Out of the Bomb Shelter, Back to School in Israel
There was no shortage of potential headlines for Israel's Sept. 1 papers. The government had announced what the international press dubbed a "land grab" in the West Bank, and the Obama administration was very unhappy. Israeli Defense Forces soldiers, stationed in Gaza-adjacent communities to reassure still-nervous residents, were suddenly withdrawn. Residents were furious, and felt betrayed, again.
But the lead headline, as it is on every Sept. 1, was that schools had reopened. Makor Rishon, in print, like YNet, online, reported the number; 2,105,394 students were heading to class. Several papers, including Times of Israel, discussed the challenge facing teachers: Students essentially had no vacation, and many had literally spent the entire summer running in and out of bomb shelters.

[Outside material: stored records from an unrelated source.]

theorem ClosedRequest.runTestCancel (h : ClosedRequest P) {s : State} (pair : Byte) (hs : P s) :
    P (runTestCancel pair s).1 := by
  unfold Machine.runTestCancel
  split
  · exact hs
  · rename_i p _
    have rest (hb : s.onBus p = false) : P (if s.bus.queued p then accept (s.removeEntry fun e => decide (e.pair = p)).look
        else if s.bus.wanted[p].isSome then accept (s.setWanted p none) else refuse .notFound s).1 := by
      split
      · exact accepted (h.look (h.cancel _ _ hb hs))
      · split
        · exact accepted (h.unwant _ _ hs)
        · exact hs
    split
    · rename_i r hr
      split
      · exact accepted (h.look (h.endTest _ _ (by simp [hr]) hs))
      · rename_i hne
        exact rest (by simp [State.onBus, hr, hne])
    · rename_i hr
      exact rest (by simp [State.onBus, hr])

/-- A property kept by the elementary changes is kept by every request. -/
theorem ClosedRequest.run (h : ClosedRequest P) {s : State} (r : Request) (tag : Byte) (hs : P s) :
    P (runRequest r tag s).1 := by
  cases r <;> dsimp only [runRequest]
  case lineEnable lines =>
    unfold runLineEnable
    split
    · exact hs
    · refine accepted (h.look (foldl_keeps (fun s n hs => ?_) _ hs))
      split
      · exact h.enableLine n hs
      · exact hs
  case lineDisable lines =>
    refine accepted (h.look (foldl_keeps (fun s n hs => ?_) _ hs))
    split
    · exact h.disableLine n hs
    · exact hs
  case lineMap =>
    unfold runLineMap
    repeat' split
    all_goals first | exact hs | exact accepted (h.mapLine _ _ _ hs)
  case lineSwap =>
    unfold runLineSwap
    repeat' split
    all_goals first | exact hs | exact accepted (h.swapLines _ _ hs)
  case lineReset =>
    unfold runLineReset
    split
    · exact accepted (h.look (h.resetLine _ hs))
    · exact hs
  case lineQuery => unfold runLineQuery; split <;> exact hs
  case profileWrite =>
    unfold runProfileWrite
    split
    · exact accepted (h.profile _ _ _ _ ‹_› hs)
    · exact hs
  case profileRead => unfold runProfileRead; split <;> exact hs
  case scanMode =>
    unfold runScanMode
    split
    · exact accepted (h.scan _ _ hs)
    · exact hs
  case detectorService =>
    unfold runDetectorService
    repeat' split
    all_goals first | exact hs | exact accepted (h.back _ _ hs) | exact accepted (h.out _ _ hs)
  case detectorQuery => exact hs
  case windowWrite =>
    unfold runWindowWrite
    repeat' split
    all_goals first | exact hs | exact accepted (h.window _ _ _ _ ‹_› hs) | exact accepted (h.defaultClass _ _ hs)
  case windowRead =>
    unfold runWindowRead
    repeat' split
    all_goals exact hs
  case recordTake =>
    unfold runRecordTake
    split
    · exact hs
    · split
      · exact hs
      · split
        · exact hs
        · exact answered (h.take _ _ _ ‹_› hs)
  case recordList => exact hs
  case overrunClear =>
    unfold runOverrunClear
    split
    · exact accepted (h.overrun _ _ _ hs)
    · exact hs
  case faultLimits =>
    unfold runFaultLimits
    split
    · exact accepted (h.watch _ _ hs)
    · exact hs
  case watchSet =>
    unfold runWatchSet
    split
    · exact hs
    · dsimp only
      split
      · exact accepted (h.watch _ _ hs)
      · exact accepted (foldl_keeps (fun s b hs => h.alignBinder b hs) _ (h.watch _ _ hs))
  case pairQuery => unfold runPairQuery; split <;> exact hs
  case testOrder pair kind =>
    unfold runTestOrder
    split
    · split
      · exact hs
      · rename_i hb
        split
        · exact hs
        · rename_i hq
          refine answered (h.look (h.order _ _ _ _ (by simpa using hb) ?_ hs))
          simp only [Config.testQueueMax, Bool.and_eq_true, Bool.not_eq_true', not_and] at hq
          cases hc : s.bus.queued _
          · exact .inr (Nat.lt_of_not_le fun hle => hq hc (decide_eq_true hle))
          · exact .inl rfl
    · exact hs
  case testCancel => exact h.runTestCancel _ hs
  case testSet =>
    unfold runTestSet
    split
    · exact accepted (h.bus _ _ rfl rfl rfl hs)
    · exact hs
  case testQuery => exact hs
  case routeWrite =>
    unfold runRouteWrite
    split
    · exact accepted (h.routes _ _ hs)
    · exact hs
  case noticeEnable => exact accepted (h.enable _ _ _ hs)
  case noticeDisable => exact accepted (h.disable _ _ _ hs)
  case noticePoll => exact h.poll Config.pollMax hs
  case identify => exact hs
  case partReset => exact accepted (h.ordered _ hs)

/-- What every request keeps, the execution of a request frame keeps. -/
theorem perform_keeps (h : ∀ (s : State) (r : Request) (tag : Byte), P s → P (runRequest r tag s).1) {s : State}
    (f : Frame) (hs : P s) : P (s.perform f).1 := by
  unfold State.perform
  split
  · exact hs
  · exact hs
  · exact h _ _ _ hs

theorem ClosedRequest.perform (h : ClosedRequest P) {s : State} (f : Frame) (hs : P s) : P (s.perform f).1 :=
  perform_keeps (fun _ r tag hs => h.run r tag hs) f hs

/-! ### Commands and steps -/

/-- The changes that the link makes, and every request, keep P. -/
structure ClosedLink (P : State → Prop) : Prop where
  link : ∀ (s : State) (x : Link), P s → P { s with link := x }
  takeEntry : ∀ (s : State) (c : Fin 4) (e : NoticeEntry), P s → P (s.takeEntry c e)
  request : ∀ (s : State) (r : Request) (tag : Byte), P s → P (runRequest r tag s).1
  reset : ∀ (s : State) (c : ResetCause) (x : Straps) (k : Nat), P s → P { s.resetPart c x with raceCount := k }

/-- The elementary changes of the whole part keep P. -/
structure ClosedPart (P : State → Prop) : Prop extends ClosedRequest P where
  link : ∀ (s : State) (x : Link), P s → P { s with link := x }
  reset : ∀ (s : State) (c : ResetCause) (x : Straps) (k : Nat), P s → P { s.resetPart c x with raceCount := k }

theorem ClosedPart.closedLink (h : ClosedPart P) : ClosedLink P :=
  ⟨h.link, h.takeEntry, fun _ r tag hs => h.run r tag hs, h.reset⟩

/-- The elementary changes of a step keep P. -/
structure ClosedStep (P : State → Prop) : Prop extends ClosedPart P where
  now : ∀ (s : State) (x : Time), P s → P { s with now := x }
  queue : ∀ (s : State) (x : List Instr) (k : Nat), P s → P { s with pending := x, raceCount := k }

theorem ClosedRequest.beginPass (h : ClosedRequest P) {s : State} (hs : P s) : P s.beginPass :=
  foldl_keeps (fun _ _ hs => h.scan _ _ hs) _ (h.scan _ _ (h.noResponses hs))

theorem ClosedLink.sendNotice (h : ClosedLink P) {s : State} (c : Fin 4) (e : NoticeEntry) (hs : P s) :
    P (s.sendNotice c e) :=
  h.link _ _ (h.takeEntry _ _ _ hs)

theorem ClosedLink.choose (h : ClosedLink P) {s : State} (hs : P s) : P s.choose := by
  unfold State.choose State.chooseNotice
  repeat' split
  all_goals first | exact hs | exact h.link _ _ hs | exact h.sendNotice _ _ hs

theorem ClosedLink.executeFrame (h : ClosedLink P) {s : State} (f : Frame) (hs : P s) : P (s.executeFrame f) :=
  h.link _ _ (perform_keeps h.request f hs)

theorem ClosedLink.pump (h : ClosedLink P) : ∀ (k : Nat) {s : State}, P s → P (s.pump k)
  | 0, _, hs => hs
  | k + 1, s, hs => by
    unfold State.pump
    split
    · exact hs
    · split
      · exact h.pump k (h.choose (h.executeFrame _ (h.link _ _ hs)))
      · exact hs

theorem ClosedLink.serve (h : ClosedLink P) {s : State} (hs : P s) : P s.serve := h.choose (h.pump _ hs)

theorem ClosedLink.submit (h : ClosedLink P) {s : State} (f : Frame) (hs : P s) : P (s.submit f) := by
  unfold State.submit State.deliver
  split
  · exact h.serve (h.link _ _ hs)
  · exact h.serve hs

theorem ClosedLink.receiveFrame (h : ClosedLink P) {s : State} (f : Frame) (hs : P s) : P (s.receiveFrame f) := by
  unfold State.receiveFrame
  split
  · exact hs
  · exact h.submit _ (h.link _ _ hs)

theorem ClosedLink.receiveChars (h : ClosedLink P) {s : State} (cs : List Byte) (hs : P s) : P (s.receiveChars cs) :=
  foldl_keeps (fun _ f hs => h.submit f hs) _ (h.link _ _ hs)

theorem ClosedLink.frameEnd (h : ClosedLink P) {s : State} (f : Frame) (hs : P s) : P (s.frameEnd f) := by
  unfold State.frameEnd
  split
  · exact h.choose (h.reset _ _ _ _ hs)
  · exact h.serve (h.choose (h.link _ _ hs))

theorem ClosedLink.arrival (h : ClosedLink P) {s : State} (f : Frame) (hs : P s) : P (s.receiveFrame f).choose :=
  h.choose (h.receiveFrame f hs)

theorem ClosedPart.finish (h : ClosedPart P) {s : State} (hs : P s) : P s.finish :=
  h.closedLink.choose (h.look hs)

theorem ClosedPart.whenDue (_ : ClosedPart P) {s : State} {t : Option Time} {act : Time → State} (hs : P s)
    (ha : ∀ e, P (act e)) : P (s.whenDue t act) := by
  unfold State.whenDue
  split
  · split
    · exact ha _
    · exact hs
  · exact hs

/-- A property kept by the elementary changes is kept by every command. -/
theorem ClosedPart.exec (h : ClosedPart P) {c : Instr} {s t : State} (hs : P s) (ht : exec c s = .next t) : P t := by
  have k := h.closedLink
  cases c
  case powerOnReset => cases ht; exact k.choose (h.reset s _ _ s.raceCount hs)
  case resetPin => cases ht; exact k.choose (h.reset s _ _ s.raceCount hs)
  case pass =>
    cases ht
    refine h.finish ?_
    split
    · exact h.beginPass hs
    · exact hs
  case sampleReply => cases ht; exact h.finish (h.takeReply _ hs)
  case settleExpiry =>
    cases ht
    refine h.finish (h.whenDue hs fun e => ?_)
    split
    · exact h.settleLine _ _ hs
    · exact h.mod hs fun _ => rfl
  case seizeExpiry =>
    cases ht
    refine h.finish (h.whenDue hs fun e => ?_)
    split
    · exact h.seizeLine _ _ hs
    · exact h.mod hs fun _ => rfl
  case firstDigitExpiry =>
    cases ht
    refine h.finish (h.whenDue hs fun e => ?_)
    split
    · exact h.permanentLoop _ _ hs
    · exact h.mod hs fun _ => rfl
  case release =>
    cases ht
    refine h.finish (h.whenDue hs fun e => ?_)
    split
    · exact h.releaseLine _ _ hs
    · exact h.mod hs fun _ => rfl
  case gapExpiry =>
    cases ht
    refine h.finish (h.whenDue hs fun e => ?_)
    split
    · exact h.completePulse _ hs
    · exact h.mod hs fun _ => rfl
  case collectExpiry =>
    cases ht
    refine h.finish (h.whenDue hs fun e => ?_)
    split
    · exact h.collectTimeout _ _ hs
    · exact h.mod hs fun _ => rfl
  case learnExpiry => cases ht; exact h.finish (h.whenDue hs fun _ => h.mod hs fun _ => by simp)
  case toneOnset => cases ht; exact h.finish (h.takeOnset _ _ hs)
  case toneOffset => cases ht; exact h.finish hs
  case sustainExpiry => cases ht; exact h.finish (h.whenDue hs fun _ => h.sustainEnd _ hs)
  case guardExpiry => cases ht; exact h.finish (h.whenDue hs fun _ => h.guardEnd _ hs)
  case holdExpiry => cases ht; exact h.finish (h.whenDue hs fun _ => h.endHold _ hs)
  case quietExpiry =>
    cases ht
    refine h.finish (h.whenDue hs fun _ => ?_)
    split
    · exact h.sendRead _ (by simp [*]) hs
    · exact hs
  case reading => cases ht; exact h.finish (h.takeReading _ hs)
  case readingTimeout =>
    cases ht
    refine h.finish (h.whenDue hs fun _ => ?_)
    split
    · exact h.endTest _ _ (by simp [*]) hs
    · exact hs
  case characterError => cases ht; exact k.choose (h.link _ _ hs)
  case characterGap => cases ht; exact k.choose (h.link _ _ hs)
  case badFrame =>
    cases ht
    refine k.choose ?_
    split
    · exact hs
    · exact k.receiveChars _ (h.link _ _ hs)
  case frameSent =>
    cases ht
    split
    · exact k.frameEnd _ hs
    · exact k.choose hs
  case receivedCharacter =>
    cases ht
    refine k.choose ?_
    split
    · exact hs
    · exact k.receiveChars _ (h.link _ _ hs)
  all_goals cases ht; exact k.arrival _ hs

theorem ClosedStep.tick (h : ClosedStep P) {s : State} (hs : P s) : P s.tick := by
  unfold State.tick
  split
  · exact h.now _ _ hs
  · exact h.queue _ _ _ hs
  · exact h.queue _ _ _ hs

While Prime Minister Benjamin Netanyahu had a variety of reasons for ending the conflict -- the stalemate was becoming unpopular and the barrage on Israel's south seemed militarily unstoppable -- much of the press had long noted a seemingly surprising consideration: Israelis were worried that the continued conflict would delay the school year. School, to many, mattered as much as any other consideration.

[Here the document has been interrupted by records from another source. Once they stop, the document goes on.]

/-- A line's release of its detector or its queue place keeps the agreement (R80, R81). -/
theorem State.PoolOk.dropDetector {s : State} (h : s.PoolOk) (n : LineNo) : (s.dropDetector n).PoolOk := by
  unfold State.dropDetector
  split
  · exact h
  · rename_i hq
    have hbind (m : LineNo) : (((s.setDetectorQueue (s.pool.queue.filter fun w => decide (w.line ≠ n))).modLine n
        fun l => { l with binding := .none }).line m).binding = if m = n then .none else (s.line m).binding := by
      rw [State.modLine_eq, State.line_setLine]
      split <;> simp
    refine ⟨fun d b hdb => ?_, fun m d hm => ?_, fun m => ?_, List.Pairwise.filter _ h.once, fun hne d hd => ?_⟩
    · obtain ⟨h1, h2⟩ := h.bound d b hdb
      refine ⟨h1, ?_⟩
      rw [hbind]
      split
      · rename_i hbn
        rw [hbn, hq] at h2
        cases h2
      · exact h2
    · rw [hbind] at hm
      split at hm
      · cases hm
      · exact h.named m d hm
    · rw [hbind]
      show _ ↔ ∃ w ∈ s.pool.queue.filter _, w.line = m
      split
      · subst_vars
        simp
      · rename_i hmn
        rw [h.queued m]
        constructor
        · rintro ⟨w, hw, rfl⟩
          exact ⟨w, by simp [hw, hmn], rfl⟩
        · rintro ⟨w, hw, rfl⟩
          exact ⟨w, (List.mem_filter.mp hw).1, rfl⟩
    · refine h.busy (fun hnil => hne ?_) d hd
      show s.pool.queue.filter _ = []
      rw [hnil]
      rfl
  · rename_i d hd
    obtain ⟨b, hb1, hb2⟩ := h.named n d hd
    obtain ⟨hin, -⟩ := h.bound d b hb1
    have hoffer : State.PoolOffer ((s.setDetector d { s.detector d with bound := none }).modLine n
        fun l => { l with binding := .none }) d := by
      have hdet (e : DetectorNo) : State.detector ((s.setDetector d { s.detector d with bound := none }).modLine n
          fun l => { l with binding := .none }) e = if e = d then { s.detector d with bound := none } else s.detector e := by
        by_cases he : e = d
        · subst he; simp
        · simp [he, State.detector_setDetector_ne _ _ (Ne.symm he)]
      have hbind (m : LineNo) : (State.line ((s.setDetector d { s.detector d with bound := none }).modLine n
          fun l => { l with binding := .none }) m).binding = if m = n then .none else (s.line m).binding := by
        rw [State.modLine_eq, State.line_setLine]
        split <;> simp
      refine ⟨fun e c hec => ?_, fun m e hm => ?_, fun m => ?_, h.once, by rw [hdet]; simp [hin], fun hne e hed he => ?_⟩
      · rw [hdet] at hec ⊢
        by_cases he : e = d
        · subst he; simp at hec
        · rw [if_neg he] at hec ⊢
          obtain ⟨h1, h2⟩ := h.bound e c hec
          refine ⟨h1, ?_⟩
          rw [hbind]
          split
          · rename_i hcn
            rw [hcn, hd] at h2
            cases h2
            exact absurd rfl he
          · exact h2
      · rw [hbind] at hm
        rw [hdet]
        split at hm
        · cases hm
        · rename_i hmn
          obtain ⟨c, hc1, hc2⟩ := h.named m e hm
          by_cases he : e = d
          · subst he
            rw [hb1] at hc1
            cases hc1
            exact absurd (hc2.symm.trans hb2) hmn
          · rw [if_neg he]
            exact ⟨c, hc1, hc2⟩
      · rw [hbind]
        show _ ↔ ∃ w ∈ s.pool.queue, w.line = m
        split
        · subst_vars
          rw [← h.queued, hd]
          simp
        · exact h.queued m
      · rw [hdet, if_neg hed] at he ⊢
        exact h.busy (tail_ne hne) e he
    have hserve : (((s.setDetector d { s.detector d with bound := none }).modLine n
        fun l => { l with binding := .none }).detector d).inService = true := hoffer.offered.1
    simp only [hserve, if_true]
    exact hoffer.grantHead

/-- DETECTOR_SERVICE IN keeps the agreement (R89). -/
theorem State.PoolOk.serviceIn {s : State} (h : s.PoolOk) (d : DetectorNo) : (s.serviceIn d).PoolOk := by
  unfold State.serviceIn
  split
  · exact h
  · rename_i hout
    have hnb : (s.detector d).bound = none := by
      cases hb : (s.detector d).bound with
      | none => rfl
      | some b => exact absurd (h.bound d b hb).1 hout
    apply State.PoolOffer.grantHead
    have hdet (e : DetectorNo) : (s.setDetector d ⟨true, none⟩).detector e = if e = d then ⟨true, none⟩ else s.detector e := by
      by_cases he : e = d
      · subst he; simp
      · simp [he, State.detector_setDetector_ne _ _ (Ne.symm he)]
    refine ⟨fun e b heb => ?_, fun m e hm => ?_, h.queued, h.once, by simp, fun hne e hed he => ?_⟩
    · rw [hdet] at heb ⊢
      by_cases he : e = d
      · subst he; simp at heb
      · rw [if_neg he] at heb ⊢
        exact h.bound e b heb
    · obtain ⟨b, hb1, hb2⟩ := h.named m e hm
      rw [hdet]
      by_cases he : e = d
      · subst he
        rw [hnb] at hb1
        cases hb1
      · rw [if_neg he]
        exact ⟨b, hb1, hb2⟩
    · rw [hdet, if_neg hed] at he ⊢
      exact h.busy (tail_ne hne) e he

/-- DETECTOR_SERVICE OUT keeps the agreement (R88). -/
theorem State.PoolOk.serviceOut {s : State} (h : s.PoolOk) (d : DetectorNo) : (s.serviceOut d).PoolOk := by
  unfold State.serviceOut
  have hdet (e : DetectorNo) : (s.setDetector d ⟨false, none⟩).detector e = if e = d then ⟨false, none⟩ else s.detector e := by
    by_cases he : e = d
    · subst he; simp
    · simp [he, State.detector_setDetector_ne _ _ (Ne.symm he)]
  split
  · split
    · rename_i hfree
      refine ⟨fun e b heb => ?_, fun m e hm => ?_, h.queued, h.once, fun hne e he => ?_⟩
      · rw [hdet] at heb ⊢
        by_cases he : e = d
        · subst he; simp at heb
        · rw [if_neg he] at heb ⊢
          exact h.bound e b heb
      · obtain ⟨b, hb1, hb2⟩ := h.named m e hm
        rw [hdet]
        by_cases he : e = d
        · subst he
          rw [hfree] at hb1
          cases hb1
        · rw [if_neg he]
          exact ⟨b, hb1, hb2⟩
      · rw [hdet] at he ⊢
        by_cases hed : e = d
        · simp [hed] at he
        · rw [if_neg hed] at he ⊢
          exact h.busy hne e he
    · rename_i b hb
      obtain ⟨-, hbl⟩ := h.bound d b hb
      have hnq : ∀ w ∈ s.pool.queue, w.line ≠ b.line := fun w hw heq => by
        have := (h.queued b.line).mpr ⟨w, hw, heq⟩
        rw [hbl] at this
        cases this
      generalize hu : ((s.setDetector d ⟨false, none⟩).setDetectorQueue (⟨b.line, s.now⟩ :: s.pool.queue)).modLine
        b.line (fun l => { l with binding := .queued }) = u
      have hbind (m : LineNo) : (u.line m).binding = if m = b.line then .queued else (s.line m).binding := by
        rw [← hu, State.modLine_eq, State.line_setLine]
        split <;> simp
      have hdet' (e : DetectorNo) : u.detector e = if e = d then ⟨false, none⟩ else s.detector e := by
        rw [← hdet, ← hu]
        simp
      have hqueue : u.pool.queue = ⟨b.line, s.now⟩ :: s.pool.queue := by rw [← hu]; rfl
      have hbound : ∀ (e : DetectorNo) (c : Bound), (u.detector e).bound = some c →
          (u.detector e).inService = true ∧ (u.line c.line).binding = .detector e := by
        intro e c hec
        rw [hdet'] at hec ⊢
        by_cases he : e = d
        · subst he; simp at hec
        · rw [if_neg he] at hec ⊢
          obtain ⟨h1, h2⟩ := h.bound e c hec
          refine ⟨h1, ?_⟩
          rw [hbind]
          split
          · rename_i hcb
            rw [hcb, hbl] at h2
            cases h2
            exact absurd rfl he
          · exact h2
      have hnamed : ∀ (m : LineNo) (e : DetectorNo), (u.line m).binding = .detector e →
          ∃ c, (u.detector e).bound = some c ∧ c.line = m := by
        intro m e hm
        rw [hbind] at hm
        split at hm
        · cases hm
        · rename_i hmb
          obtain ⟨c, hc1, hc2⟩ := h.named m e hm
          rw [hdet']
          by_cases he : e = d
          · subst he
            rw [hb] at hc1
            cases hc1
            exact absurd hc2.symm hmb
          · rw [if_neg he]
            exact ⟨c, hc1, hc2⟩
      have hqueued : ∀ m : LineNo, (u.line m).binding = .queued ↔ ∃ w ∈ u.pool.queue, w.line = m := by
        intro m
        rw [hbind, hqueue]
        split
        · subst_vars
          simp
        · rename_i hmb
          rw [h.queued m]
          simp [Ne.symm hmb]
      have honce : u.pool.queue.Pairwise fun a b => a.line ≠ b.line := by
        rw [hqueue, List.pairwise_cons]
        exact ⟨fun w hw heq => hnq w hw heq.symm, h.once⟩
      dsimp only
      split
      · rename_i d' hd'
        obtain ⟨h1, h2⟩ := State.freeDetector_some hd'
        have hne : d' ≠ d := by
          rintro rfl
          rw [hdet'] at h1
          simp at h1
        have hq : s.pool.queue = [] := by
          rw [hdet', if_neg hne] at h1 h2
          cases hq : s.pool.queue with
          | nil => rfl
          | cons w rest =>
            have := h.busy (by simp [hq]) d' h1
            rw [h2] at this
            cases this
        refine State.PoolOffer.grantHead ⟨hbound, hnamed, hqueued, honce, ⟨h1, h2⟩, fun hne => ?_⟩
        rw [hqueue] at hne
        exact absurd hq hne
      · rename_i hfree
        refine ⟨hbound, hnamed, hqueued, honce, fun _ e he => State.freeDetector_none hfree e he⟩
  · exact h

Some of the worry was logistic. How could students be safely bused to school, Haaretz asked, with the rockets still falling? Education Minister Shai Piron headed to the south, Times of Israel reported, to meet with residents and teachers and to assure them that the children would be safe. But few people were assuaged by the government's promises (It had, after all, also promised to put a stop to the rocket fire, and for years, it turns out, had downplayed the significance of Hamas's tunnels under the Gaza border). Israel Hayom reported that with parents so nervous, the opening of the school year itself was in doubt. With the war still raging, it was children who even dominated one of the last press conferences. The death of Daniel Tragerman touched the country and evoked a sense of vulnerability in a way that no other civilian casualty had -- and with the focus back on children, talk turned to whether the war might actually delay classes. That, for many, was a nonstarter.
Education here is a national obsession. Teachers' salaries are alarmingly low, which is badly hurting the quality of teaching, but school remains virtually sacrosanct. That's natural. From the beginning, the Zionist revolution understood that its ultimate weapon would be the written word, not the gun. Theodor Herzl, who had been campaigning for years to get Jews behind his idea of a Jewish state, got much more traction when he published his ideas in novel form in 1902, in a book called "Altneuland." Vladimir Jabotinsky, the creator of Revisionist Zionism (also the mentor of Menachem Begin, and thus the intellectual wellspring of today's Likud party) was not only a political activist, but also a journalist, playwright, translator, poet and novelist. Zionism's most significant figures have long been men and women of letters.
Language itself was a central Zionist preoccupation. A century and a half ago, Hebrew was more or less a forgotten language, relegated to the ritual and liturgical. It was Eliezer Ben-Yehuda, a national mythical figure after whom major Israeli streets are named today, who devoted his life to reviving a language that millions now take for granted. As immigrants, many of them illiterate, poured into the newborn Jewish state in its earliest years, it was teachers -- underpaid and often ill-trained, but deeply committed -- who transformed that human mass into the citizens who would eventually produce the Israel's high-tech revolution and its unparalleled number of Nobel prizes per capita. Many leaders of the Soviet Union refusnik movement of the 1970s and 1980s were Hebrew teachers, who taught clandestine classes.
Poets such as Hayim Nachman Bialik and Natan Alterman became larger-than-life figures in the mythology of the emerging state. Today, novelists including Amos Oz (often mentioned as a Nobel Prize possibility) and David Grossman have rock-star status that they have leveraged to become players in the national political conversation.
In a recent ranking of world universities, Israel -- a country of just 8 million -- has three universities ranked in the top 250. Israel's Arab neighbors far and near (Egypt, Saudi Arabia, Jordan, Syria, Lebanon, Iraq and Iran), with combined populations of 250 million, have not a single one. As entering first graders were showered with candies and song in synagogue on Shabbat morning, and the 2 million plus children heading to school were the subject of yesterday's top headlines, it was -- on the heels of a destructive and agonizing summer -- impossible not to wonder how different this region might be if our neighbors shared Israelis' passion for teaching and for learning.